By Adds detail throughout

PHOENIX (Reuters) - A married Phoenix-area man in his thirties has come forward to claim half of a record $587.5 million Powerball lottery jackpot but wants to remain anonymous, Arizona lottery officials said on Friday.

The ticket holder - who moved to Arizona a year ago from Pennsylvania - splits the huge prize in the November 28 drawing with a Missouri couple, Mark and Cindy Hill, who claimed their share a week ago.

The anonymous Arizona winner, who bought the ticket at a food store near his home in the Phoenix suburb of Fountain Hills, has opted to take $192 million before taxes rather than a larger annuity payment over 30 years, lottery officials said.

"He said he used to play Powerball on a regular basis in Pennsylvania, but in Arizona has only played twice," Lottery spokeswoman Karen Bach told a news conference in Phoenix.

The man, who was described by lottery officials as "intelligent" and "outgoing," did not attend the press conference.

"He and his wife couldn't believe it.
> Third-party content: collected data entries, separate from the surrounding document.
-- ==== Sys2Proof/Laws/Orders.lean ====
section
/-! SUPPORT. Laws/Orders.lean: the fields of order bodies, the lists of records that answers show, and all that the
checks of R5 can do. -/

namespace Sys2Proof.Machine

open Sys2Proof.Safety

/-! ## Fields -/

/-- A two-byte field written back is the bytes it came in. -/
@[simp] theorem bytesOfWord_word (hi lo : Byte) : bytesOfWord (word hi lo) = [hi, lo] := by
  simp only [bytesOfWord, word, List.cons.injEq, and_true]
  constructor
  · ext i h
    rw [BitVec.getElem_extractLsb']
    show (hi ++ lo : BitVec (8 + 8)).getLsbD (8 + i) = _
    rw [BitVec.getLsbD_append]
    simp [h]
  · ext i h
    rw [BitVec.getElem_extractLsb']
    show (hi ++ lo : BitVec (8 + 8)).getLsbD (0 + i) = _
    rw [BitVec.getLsbD_append]
    simp [h]

@[simp] theorem byte2_word (hi lo : Byte) : byte2 (word hi lo).toNat = [hi, lo] := by
  rw [byte2, BitVec.ofNat_toNat, BitVec.setWidth_eq, bytesOfWord_word]

@[simp] theorem byte1_byte (b : Byte) : byte1 b.toNat = [b] := by
  rw [byte1, BitVec.ofNat_toNat, BitVec.setWidth_eq]

/-! ## Lists of records -/

theorem records_toList (s : State) : s.table.records.toList = (List.finRange 512).map s.record := by
  refine List.ext_getElem (by simp) fun k h1 h2 => ?_
  simp [State.record]

/-- The count an answer shows is that of the listed indices (R158, R163). -/
theorem State.countState_inState (s : State) (st : RecState) : s.countState st = (inState s st).length := by
  rw [State.countState, records_toList, List.countP_map, List.countP_eq_length_filter, inState]
  simp only [Function.comp_def]

theorem zip_map_self {α β : Type} (f : α → β) (l : List α) : l.zip (l.map f) = l.map fun a => (a, f a) := by
  induction l with
  | nil => rfl
  | cons a l ih => simp [ih]

/-- The listed indices are the ascending ones that meet p. -/
theorem indicesWhere_eq (s : State) (p : RecIdx → Record → Bool) :
    indicesWhere p s.table.records = (List.finRange 512).filter fun i => p i (s.record i) := by
  rw [indicesWhere, records_toList, zip_map_self]
  induction List.finRange 512 with
  | nil => rfl
  | cons a l ih =>
    rw [List.map_cons, List.filterMap_cons, List.filter_cons]
    cases h : p a (s.record a) <;> simp [h, ih]

/-! ## The checks of R5 -/

theorem State.forRecord_beyond {s : State} {n : Nat} (h : 511 < n) (v : Serial) (rule : RecIdx → Ruled) :
    s.forRecord n v rule = s.refuse .noRecord (idBody n 0) := by
  rw [State.forRecord, dif_neg (by omega)]

theorem State.forRecord_vacant {s : State} {n : Nat} {i : RecIdx} (hi : i = n) (h : (s.record i).state = .vacant)
    (v : Serial) (rule : RecIdx → Ruled) :
    s.forRecord n v rule = s.refuse .noRecord (idBody n (s.record i).serial) := by
  subst hi
  simp [State.forRecord, h]

theorem State.forRecord_stale {s : State} {n : Nat} {i : RecIdx} (hi : i = n) (h : (s.record i).state ≠ .vacant)
    {v : Serial} (hv : v ≠ (s.record i).serial) (rule : RecIdx → Ruled) :
    s.forRecord n v rule = s.refuse .stale (idBody n (s.record i).serial) := by
  subst hi
  simp [State.forRecord, h, hv]

theorem State.forRecord_pass {s : State} {n : Nat} {i : RecIdx} (hi : i = n) (h : (s.record i).state ≠ .vacant)
    {v : Serial} (hv : v = (s.record i).serial) (rule : RecIdx → Ruled) : s.forRecord n v rule = rule i := by
  subst hi
  simp [State.forRecord, h, hv]

/-! ## Records at admission and failure (R90, R105, R106) -/

/-- A record admitted by a CONFIRM reply is lawful (R40, R46, R56, R57). -/
theorem admitRecord_law {p : Params} {top : Nat} {reply : Reply} {r : Record} (h : RecordLaw top r) :
    RecordLaw top (admitRecord p top reply r) := by
  obtain ⟨hshape, -, hh, -⟩ := h
  have key : ∀ x : Record, StackShape (x.cap top) x.stack → x.state = .degraded → x.step = 0 → x.homeStep ≤ top →
      RecordLaw top (regrade top (popCheck x)) := by
    intro x hx hst h0 hhx
    have hd : ∀ e ∈ x.stack.dropLast, x.step < e.at := by
      rcases List.eq_nil_or_concat x.stack with hn | ⟨base, t, hn⟩
      · simp [hn]
      · rw [List.concat_eq_append] at hn
        intro e he
        have hp := hx.2.1
        rw [hn, List.pairwise_append] at hp
        rw [hn, List.dropLast_concat] at he
        have := hp.2.2 e he t (List.mem_singleton_self _)
        omega
    have hle : x.step ≤ x.cap top := by omega
    refine ⟨?_, regrade_stateLaw (by rw [popCheck_state, hst]; rfl) (popCheck_below hle hd), ?_, ?_⟩
    · rw [regrade_cap, popCheck_cap, regrade_stack]
      exact popCheck_shape hx
    · rcases regrade_cases top (popCheck x) with h | h | h <;> rw [h] <;>
        rcases popCheck_cases x with h' | ⟨_, _, b, n, h', _⟩ <;> rw [h'] <;> exact hhx
    · rw [regrade_cap, popCheck_cap, regrade_step, popCheck_step]
      exact hle
  unfold admitRecord
  dsimp only
  split
  · exact key _ (trim_shape hshape) rfl rfl hh
  · next hc => exact key _ (stackShape_mono hshape (Nat.le_of_not_lt hc)) rfl rfl hh

theorem fromLoss_law {top : Nat} {r : Record} (h : RecordLaw top r) : RecordLaw top r.fromLoss := by
  unfold Record.fromLoss
  split <;> exact h

theorem fromLoss_stack (r : Record) : r.fromLoss.stack = r.stack := by
  unfold Record.fromLoss
  split <;> rfl

/-- A record that leaves HANDSHAKE for LOST or SIDELINED stays lawful (R57). -/
theorem outOfHandshake_law {top : Nat} {r x : Record} (h : RecordLaw top r) (hs : r.state = .handshake)
    (hx : x.stack = r.stack) (hc : x.cap top = r.cap top) (hh : x.homeStep = r.homeStep) (hp : x.step = r.step)
    (hst : x.state = .lost ∨ x.state = .sidelined ∨ x.state = .queued) : RecordLaw top x := by
  obtain ⟨h1, h2, h3, h4⟩ := h
  refine ⟨by rwa [hc, hx], ?_, by rwa [hh], by rwa [hc, hp]⟩
  have h1 : r.stack.countP Entry.isLoss = 1 := by simpa [StateLaw, hs] using h2
  rcases hst with h | h | h <;> simpa [StateLaw, h, hx] using h1

/-- A record whose handshake fails is lawful (R57, R90, R106). -/
theorem failRecord_law {p : Params} {top : Nat} {r : Record} (h : RecordLaw top r) (hs : r.state = .handshake) :
    RecordLaw top (failRecord p r) := by
  have hk : ∀ x : Record, x.stack = r.fromLoss.stack → x.cap top = r.fromLoss.cap top →
      x.homeStep = r.fromLoss.homeStep → x.step = r.fromLoss.step → x.state = .lost ∨ x.state = .sidelined →
      RecordLaw top x := by
    intro x hx hc hh hp hst
    have hsl : r.fromLoss.state = .handshake := by
      unfold Record.fromLoss
      split <;> exact hs
    exact outOfHandshake_law (fromLoss_law h) hsl hx hc hh hp (hst.imp_right Or.inl)
  unfold failRecord
  dsimp only
  split
  · exact hk _ rfl rfl rfl rfl (Or.inr rfl)
  · exact hk _ rfl rfl rfl rfl (Or.inl rfl)

end Sys2Proof.Machine
end

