/-! ## Closing sets (R75, R76, R137) -/

theorem closeExp_spec {s : State} (h : Ascending s) (f : FrameNo) (e : Expectation) :
    ClosedExp f s (s.closeExp f e) e := by
  cases e with
  | call a n i t v c stage st =>
    cases st with
    | pending =>
      by_cases hh : s.hold = false ∧ (s.record i).serial = v
      · have he : s.closeExp f (.call a n i t v c stage .pending) = s.deliverSilence ⟨c, v, stage, f, a⟩ := by
          simp [State.closeExp, hh]
        rw [he, State.deliverSilence]
        constructor
        · rintro x - ⟨h1, h2, h3, h4⟩
          rw [h1]
          simp only [Context.takes, h2, h3, h4, beq_self_eq_true, Bool.and_self, if_true]
          exact chargeTry_spec h c x
        · intro hno
          have hno := hno.resolve_left fun hd => hd ⟨rfl, hh⟩
          split
          · rfl
          · rename_i x hx
            split
            · rename_i ht
              simp only [Context.takes, Bool.and_eq_true, beq_iff_eq] at ht
              exact absurd ⟨hx, ht.1.1, ht.1.2, ht.2⟩ (hno x)
            · rfl
      · have he : s.closeExp f (.call a n i t v c stage .pending) = s := by
          simp only [State.closeExp]
          rw [if_neg]
          simpa using hh
        rw [he]
        exact ⟨fun x hd => absurd hd.2 hh, fun _ => rfl⟩
    | answered => exact ⟨fun x hd => by simp at hd, fun _ => rfl⟩
    | void => exact ⟨fun x hd => by simp at hd, fun _ => rfl⟩
  | probe a i t v o k st =>
    simp only [ClosedExp]
    cases st with
    | pending =>
      by_cases hh : s.hold = false ∧ (s.record i).serial = v
      · rw [if_pos ⟨rfl, hh⟩]
        simp only [State.closeExp, hh.1, hh.2, Bool.not_false, beq_self_eq_true, Bool.and_self, if_true]
        exact resolveProbe_eq h i o k .silent
      · rw [if_neg (fun h => hh h.2)]
        simp only [State.closeExp]
        rw [if_neg]
        simpa using hh
    | answered => simp [State.closeExp]
    | void => simp [State.closeExp]
  | contention a n g r => rfl

theorem ascending_closeExp {s : State} (h : Ascending s) (f : FrameNo) (e : Expectation) :
    Ascending (s.closeExp f e) := by
  unfold State.closeExp
  split
  · split
    · unfold State.deliverSilence
      split
      · exact h
      · split
        · exact ascending_chargeTry h _ _
        · exact h
    · exact h
  · split
    · rw [resolveProbe_eq h]
      exact ascending_resolved h _ _ _ _
    · exact h
  all_goals exact h

theorem closeAll_spec (l : List (FrameNo × Expectation)) {s : State} (h : Ascending s) :
    ClosedInOrder l s (l.foldl (fun s y => s.closeExp y.1 y.2) s) ∧
      Ascending (l.foldl (fun s y => s.closeExp y.1 y.2) s) := by
  induction l generalizing s with
  | nil => exact ⟨rfl, h⟩
  | cons y l ih =>
    have := ih (ascending_closeExp h y.1 y.2)
    exact ⟨⟨_, closeExp_spec h y.1 y.2, this.1⟩, this.2⟩

theorem closeSets_eq (sets : List ExpSet) (s : State) :
    sets.foldl State.closeSet s = (closingOrder sets).foldl (fun s y => s.closeExp y.1 y.2) s := by
  induction sets generalizing s with
  | nil => rfl
  | cons st sets ih =>
    rw [List.foldl_cons, ih, closingOrder, closingOrder, List.flatMap_cons, List.foldl_append, List.foldl_map]
    rfl

/-- Sets that close (R76). -/
theorem closeWhere_spec {s : State} (h : Ascending s) (p : ExpSet → Bool) :
    Closing s p (s.closeWhere p) ∧ Ascending (s.closeWhere p) := by
  unfold State.closeWhere Closing
  rw [closeSets_eq]
  exact closeAll_spec _ h

theorem moveMark_eq (m : Option FrameNo) (f : FrameNo) : moveMark m f = markMoved m f := by
  cases m <;> rfl

/-- Sets that close by age or by a repeated frame (R137). -/
theorem closeAged_spec {s : State} (h : Ascending s) (p : ExpSet → Bool) :
    ClosedByAge s p (s.closeAged p) ∧ Ascending (s.closeAged p) := by
  have := closeWhere_spec h p
  refine ⟨⟨_, this.1, ?_⟩, this.2⟩
  simp only [State.closeAged, List.foldl_map, moveMark_eq]

/-! ## Closures and the frame marks -/

theorem arbiter_intake (s : State) : s.arbiter.intake = s.intake := s.arbiter_around.2.2.2.1

theorem putRecord_intake (s : State) (i : RecIdx) (r : Record) : (s.putRecord i r).intake = s.intake :=
  (s.putRecord_around i r).2.2.2.1

theorem chargeTry_intake (s : State) (c : CtxIdx) (x : Context) : (s.chargeTry c x).intake = s.intake := by
  unfold State.chargeTry State.failHandshake State.putFor
  split
  · rw [arbiter_intake]
    show (State.intake (if _ then _ else _)) = _
    split
    · exact putRecord_intake _ _ _
    · rfl
  · rfl

theorem closeExp_intake (s : State) (f : FrameNo) (e : Expectation) : (s.closeExp f e).intake = s.intake := by
  unfold State.closeExp
  split
  · split
    · unfold State.deliverSilence
      split
      · rfl
      · split
        · exact chargeTry_intake _ _ _
        · rfl
    · rfl
  · split
    · unfold State.resolveProbe
      dsimp only
      split <;> split <;> exact putRecord_intake _ _ _
    · rfl
  all_goals rfl
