-- ==== Sys2Proof/Tests/Slice0.lean ====
section
/-! SUPPORT. Tests/Slice0.lean: tests on the manual's worked examples, one ill-formed command for each check of
WellFormed, and for every obligation with hypotheses a state and operands that meet them. -/

namespace Sys2Proof.Tests

open Sys2Proof.Machine Sys2Proof.Safety

-- Each theorem is checked before the next: the kernel evaluations wait for one another anyway, and hundreds of
-- waiting threads would not fit the memory.
set_option Elab.async false

/-! ## Well-formedness: each check refuses -/

theorem test_illFormed_otherFrame : (Instr.otherFrame [0x02, 0, 0]).wellFormed = false := by decide
theorem test_illFormed_badOrder : (Instr.badOrder [7, 0, 1, 22]).wellFormed = false := by decide
theorem test_illFormed_malformedReport : (Instr.malformedReport [7, 0x11, 0x3A]).wellFormed = false := by decide
theorem test_illFormed_traffic :
    (Instr.traffic 0 0 none none 0 0 0 (List.replicate 65536 0)).wellFormed = false := by
  show decide ((List.replicate 65536 (0 : Byte)).length < 65536) = false
  rw [List.length_replicate]; rfl
theorem test_wellFormed : [Instr.otherFrame [0x03], .badOrder [7, 0, 1, 23], .badOrder [7, 0, 1],
    .malformedReport [7, 0], .traffic 0 0 none none 0 0 0 [1]].all Instr.wellFormed = true := by decide

/-! ## The layouts of chapter 11 -/

theorem test_decode_frameEnd : decodeReport [7, 0x11, 0x3A] = .frameEnd 4410 := by decide
theorem test_decode_traffic :
    decodeReport [1, 0x11, 0x3A, 0, 10, 0x82, 0xA3, 0, 0, 80, 0x03, 0xFF, 0xFE, 0, 2, 5, 6] =
      .traffic 4410 10 (some 675) none 80 0x3FF 0xFE [5, 6] := by decide
theorem test_decode_stationReply :
    decodeReport [6, 0x11, 0x3A, 0, 41, 0x82, 0xAF, 0x82, 0xAF, 60, 0, 9, 0, 0x83] =
      .stationReply 4410 41 (some 687) (some 687) 60 9 0 true 3 := by decide
theorem test_decode_order : decodeNorthIn 4000 [1, 0x0F, 0xA0, 7, 0, 9, 3, 1] = .setHold 7 9 [1] := by decide
theorem test_decode_dataFrame : decodeNorthIn 4000 [1, 0x0F, 0xA1, 7] = .dataFrame [0x0F, 0xA1, 7] := by decide

/-! ## The laboratory: one record in each state, in zone 5 at base 100 -/

/-- The example ladder of section 2.8. -/
def exampleLadder : List LadderStep :=
  [⟨1, 0, 16, 0⟩, ⟨3, 44, 36, 8⟩, ⟨6, 64, 56, 8⟩, ⟨9, 76, 68, 16⟩, ⟨12, 92, 84, 16⟩, ⟨14, 108, 100, 32⟩]

def tag5 (m : Nat) : Tag := BitVec.ofNat 13 (640 + m)

def put (m : Nat) (r : Record) (s : State) : State :=
  s.setRecord (Fin.ofNat 512 (100 + m)) { r with tag := tag5 m, serial := 1 }

/-- Reset, ACTIVE under the example ladder with k = 2 and G = 64, and zone 5 written. -/
def active : State :=
  { State.reset with
    ladder := { live := some exampleLadder }
    orders := { mode := .active, params := { shift := 2, guard := 64 } }
    lines := { northReady := true }
    table := { State.reset.table with
      zones := State.reset.table.zones.set 5 { valid := true, base := 100, length := 40 } } }

def servingRec : Record := { state := .serving, homeStep := 5, step := 5, S := 1696, E := 1632 }
def climbingRec : Record :=
  { state := .degraded, homeStep := 5, step := 2, S := 1500, stack := [.step 3], climb := 15, silence := 3 }
def lostRec : Record := { state := .lost, homeStep := 5, stack := [.step 3, .loss 1 3100 4 9], A := 3000 }
def queuedRec : Record := { state := .queued, homeStep := 4, cls := 1, key := 10, stack := [.loss 2 1870 (-6) 0] }
def calledRec : Record :=
  { state := .handshake, homeStep := 4, A := 3115, P := -20, stack := [.step 3, .loss 2 3104 (-20) 0] }
def placingRec : Record := { state := .handshake, homeStep := 5, stack := [.loss 3 1402 48 0], P := 52 }
def sidelinedRec : Record :=
  { state := .sidelined, homeStep := 5, stack := [.loss 2 1870 (-6) 0], fail := 3, sidelineLeft := 1 }
def barredRec : Record := { state := .barred, homeStep := 5 }
def probedRec : Record := { state := .lost, homeStep := 5, stack := [.loss 5 100 0 0], probeOut := true }

/-- The two open sets: frame 7001, empty, and frame 7002 with a call for 5.4, a probe of 5.8 and a contention
window. -/
def labSets : List ExpSet :=
  [{ frame := 7001, age := 1, lead := 2, exps := [] },
   { frame := 7002, age := 0, lead := 2, exps :=
     [.call 40 2 104 (tag5 4) 1 0 .range .pending, .probe 42 108 (tag5 8) 1 .sweep true .pending,
      .contention 44 8 2 1] }]

/-- Records 100 to 108 are SERVING, DEGRADED, LOST, QUEUED, HANDSHAKE (call out), HANDSHAKE (placing), SIDELINED,
BARRED and LOST with a probe out. -/
def lab : State :=
  { put 0 servingRec (put 1 climbingRec (put 2 lostRec (put 3 queuedRec (put 4 calledRec (put 5 placingRec
      (put 6 sidelinedRec (put 7 barredRec (put 8 probedRec active)))))))) with
    queue := [103]
    hs := {
      contexts := ((Vector.replicate 16 none).set 0
        (some ⟨104, 1, .range, 1, .awaiting 7002 40⟩)).set 1 (some ⟨105, 1, .level, 0, .placing⟩)
      placement := [1] }
    editor := { sets := labSets }
    intake := { newest := some 7002, closureMark := some 7000 } }

/-- Room and Settled as a check. -/
def ready (s : State) : Bool :=
  s.orders.answers.length < 8 && s.egress.joining.isEmpty && !s.egress.joinSector

theorem ready_of {s : State} (h : ready s = true) : Room s ∧ Settled s := by
  simp [ready, List.isEmpty_iff] at h
  exact ⟨h.1.1, h.1.2, h.2⟩

/-- What a command leaves, as a test looks at it. -/
def after {α : Type} (c : Instr) (s : State) (f : State → α) : Option α :=
  match exec c s with
  | .next t => some (f t)
  | .fault _ => none
  | .refused _ => none

/-- The code, the clamped flag and the body of the last answer. -/
def lastAnswer (t : State) : Option (Code × Bool × List Byte) :=
  t.orders.answers.getLast?.map fun a => (a.code, a.clamped, a.body)

/-! ## Deciding the laws on one state -/

/-- RecordInRange as a check. -/
def entryOk : Entry → Bool
  | .step q => 1 ≤ q && q ≤ 11
  | .loss q A P n => q ≤ 11 && A ≤ 16383 && -160 ≤ P && P ≤ 60 && n ≤ 65535

theorem entryInRange_of {e : Entry} (h : entryOk e = true) : EntryInRange e := by
  cases e <;> simp [entryOk] at h <;> simp [EntryInRange] <;> omega

def stateOk (top : Nat) (r : Record) : Bool :=
  match r.state with
  | .serving => decide (r.stack = [] ∧ r.step = r.cap top)
  | .degraded => decide (r.step < climbTarget top r)
  | .lost | .queued | .handshake | .sidelined => decide (r.stack.countP Entry.isLoss = 1)
  | .vacant | .barred => decide (r.stack = [])

def recordOk (top : Nat) (r : Record) : Bool :=
  decide (r.key ≤ 255 ∧ r.homeStep ≤ 11 ∧ r.maxStep ≤ 15 ∧ r.step ≤ 11 ∧ r.A ≤ 16383 ∧
    (-160 ≤ r.P ∧ r.P ≤ 60) ∧ r.S ≤ 4080 ∧ (-1024 ≤ r.T ∧ r.T ≤ 1023) ∧ r.E ≤ 4080 ∧
    r.climb ≤ 255 ∧ r.silence ≤ 15 ∧ r.fail ≤ 15 ∧ r.lastRestore ≤ 65535 ∧ r.sidelineLeft ≤ 65535) &&
  r.stack.all entryOk &&
  decide (r.stack.length ≤ 4 ∧ r.stack.Pairwise (fun below above => above.at < below.at) ∧
    r.stack.countP Entry.isLoss ≤ 1 ∧ ∀ e ∈ r.stack, if e.isLoss then e.at ≤ r.cap top else e.at < r.cap top) &&
  stateOk top r && decide (r.homeStep ≤ top ∧ r.step ≤ r.cap top)

theorem recordLaw_of {top : Nat} {r : Record} (h : recordOk top r = true) : RecordInRange r ∧ RecordLaw top r := by
  simp only [recordOk, Bool.and_eq_true, decide_eq_true_eq, List.all_eq_true] at h
  obtain ⟨⟨⟨⟨h1, h2⟩, h3⟩, h4⟩, h5⟩ := h
  refine ⟨?_, h3, ?_, h5.1, h5.2⟩
  · simp only [RecordInRange]
    exact ⟨h1.1, h1.2.1, h1.2.2.1, h1.2.2.2.1, h1.2.2.2.2.1, h1.2.2.2.2.2.1, h1.2.2.2.2.2.2.1, h1.2.2.2.2.2.2.2.1,
      h1.2.2.2.2.2.2.2.2.1, h1.2.2.2.2.2.2.2.2.2.1, h1.2.2.2.2.2.2.2.2.2.2.1, h1.2.2.2.2.2.2.2.2.2.2.2.1,
      h1.2.2.2.2.2.2.2.2.2.2.2.2.1, h1.2.2.2.2.2.2.2.2.2.2.2.2.2, fun e he => entryInRange_of (h2 e he)⟩
  · unfold stateOk at h4
    unfold StateLaw
    split at h4 <;> simp_all

theorem recordsLaw_of {s : State} (h : s.table.records.toList.all (recordOk s.top) = true) : RecordsLaw s := by
  intro i
  refine recordLaw_of (List.all_eq_true.1 h _ ?_)
  exact Vector.mem_toList_iff.2 (Vector.getElem_mem i.2)

/-- LiveLadderOk as a check. -/
def ladderOk (l : List LadderStep) : Bool :=
  decide (1 ≤ l.length ∧ l.length ≤ 12) &&
  (List.range 12).all fun q =>
    match l[q]? with
    | none => true
    | some a =>
      decide (a.air ≤ 31 ∧ a.up ≤ 255 ∧ a.down ≤ 255 ∧
        (if q = 0 then a.up = 0 ∧ a.dwell = 0 else 1 ≤ a.dwell ∧ a.dwell ≤ 255) ∧ (1 ≤ q → a.down < a.up)) &&
      match l[q + 1]? with
      | none => true
      | some b => decide (a.down < b.down ∧ (1 ≤ q → a.up < b.up))

theorem liveLadderOk_of {l : List LadderStep} (h : ladderOk l = true) : LiveLadderOk l := by
  simp only [ladderOk, Bool.and_eq_true, decide_eq_true_eq, List.all_eq_true, List.mem_range] at h
  obtain ⟨hl, hq⟩ := h
  have lt {q : Nat} {a : LadderStep} (ha : l[q]? = some a) : q < 12 := by
    obtain ⟨h', _⟩ := List.getElem?_eq_some_iff.1 ha; omega
  refine ⟨hl, ⟨fun q a b ha hb => ?_, fun q a b h1 ha hb => ?_, fun q a h1 ha => ?_⟩, fun q a ha => ?_⟩
  all_goals
    have h := hq q (lt ha)
    first
      | simp only [ha, hb, Bool.and_eq_true, decide_eq_true_eq] at h
      | simp only [ha, Bool.and_eq_true, decide_eq_true_eq] at h
  · exact h.2.1
  · exact h.2.2 h1
  · exact h.1.2.2.2.2 h1
  · exact ⟨h.1.1, h.1.2.1, h.1.2.2.1, h.1.2.2.2.1⟩

/-- LadderLaw of a state with no pending load, as a check. -/
theorem ladderLaw_of {s : State} (h : s.orders.mode = .active ↔ s.ladder.live.isSome)
    (hl : (s.ladder.live.getD exampleLadder |> ladderOk) = true) (hn : s.ladder.load = none) : LadderLaw s := by
  refine ⟨h, fun l hs => liveLadderOk_of ?_, fun l hs => ?_⟩
  · simpa [hs] using hl
  · simp [hn] at hs

/-- The occupied contexts with their numbers. -/
def occupants (s : State) : List (CtxIdx × Context) :=
  (List.finRange 16).filterMap fun c => (s.context c).map fun x => (c, x)

theorem mem_occupants {s : State} {c : CtxIdx} {x : Context} : (c, x) ∈ occupants s ↔ s.context c = some x := by
  simp [occupants, List.mem_filterMap, List.mem_finRange]

/-- ContextLaw and PlacementLaw as a check. -/
def contextsOk (s : State) : Bool :=
  decide ((occupants s).map fun p => p.2.record).Nodup &&
  ((occupants s).all fun p => p.2.serial == (s.record p.2.record).serial && decide (p.2.tries ≤ 7) &&
    (s.record p.2.record).state == .handshake && (decide (p.1 ∈ s.hs.placement) == (p.2.phase == .placing))) &&
  ((indicesWhere (fun _ r => r.state == .handshake) s.table.records).all fun i =>
    (occupants s).any fun p => p.2.record == i) &&
  decide s.hs.placement.Nodup && s.hs.placement.all fun c => (s.context c).isSome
They checked the numbers over and over again. ... They were just absolutely shocked," Bach said, adding that the ticket had been authenticated by lottery officials.

The popular lottery - which is played in 42 states, the District of Columbia, and the U.S. Virgin Islands - had not had a winner for two months.

Hopes of winning the vast prize spurred frenzied ticket sales in the days before the draw, boosting the prize by more than $260 million.

The Hills - a mechanic and a former office manager - also opted to take the prize in cash. They told a news conference they would continue to live in Missouri but had plans to travel.

Bach said the Arizona winner pulled together a legal and financial team in recent days before contacting lottery officials. The team put the options on a white board - including an option for "fun" - before his lawyer called the lottery on his behalf.

Bach said the savvy winner opted to come forward and take the prize this year to avoid uncertainty over "fiscal cliff" talks in Washington.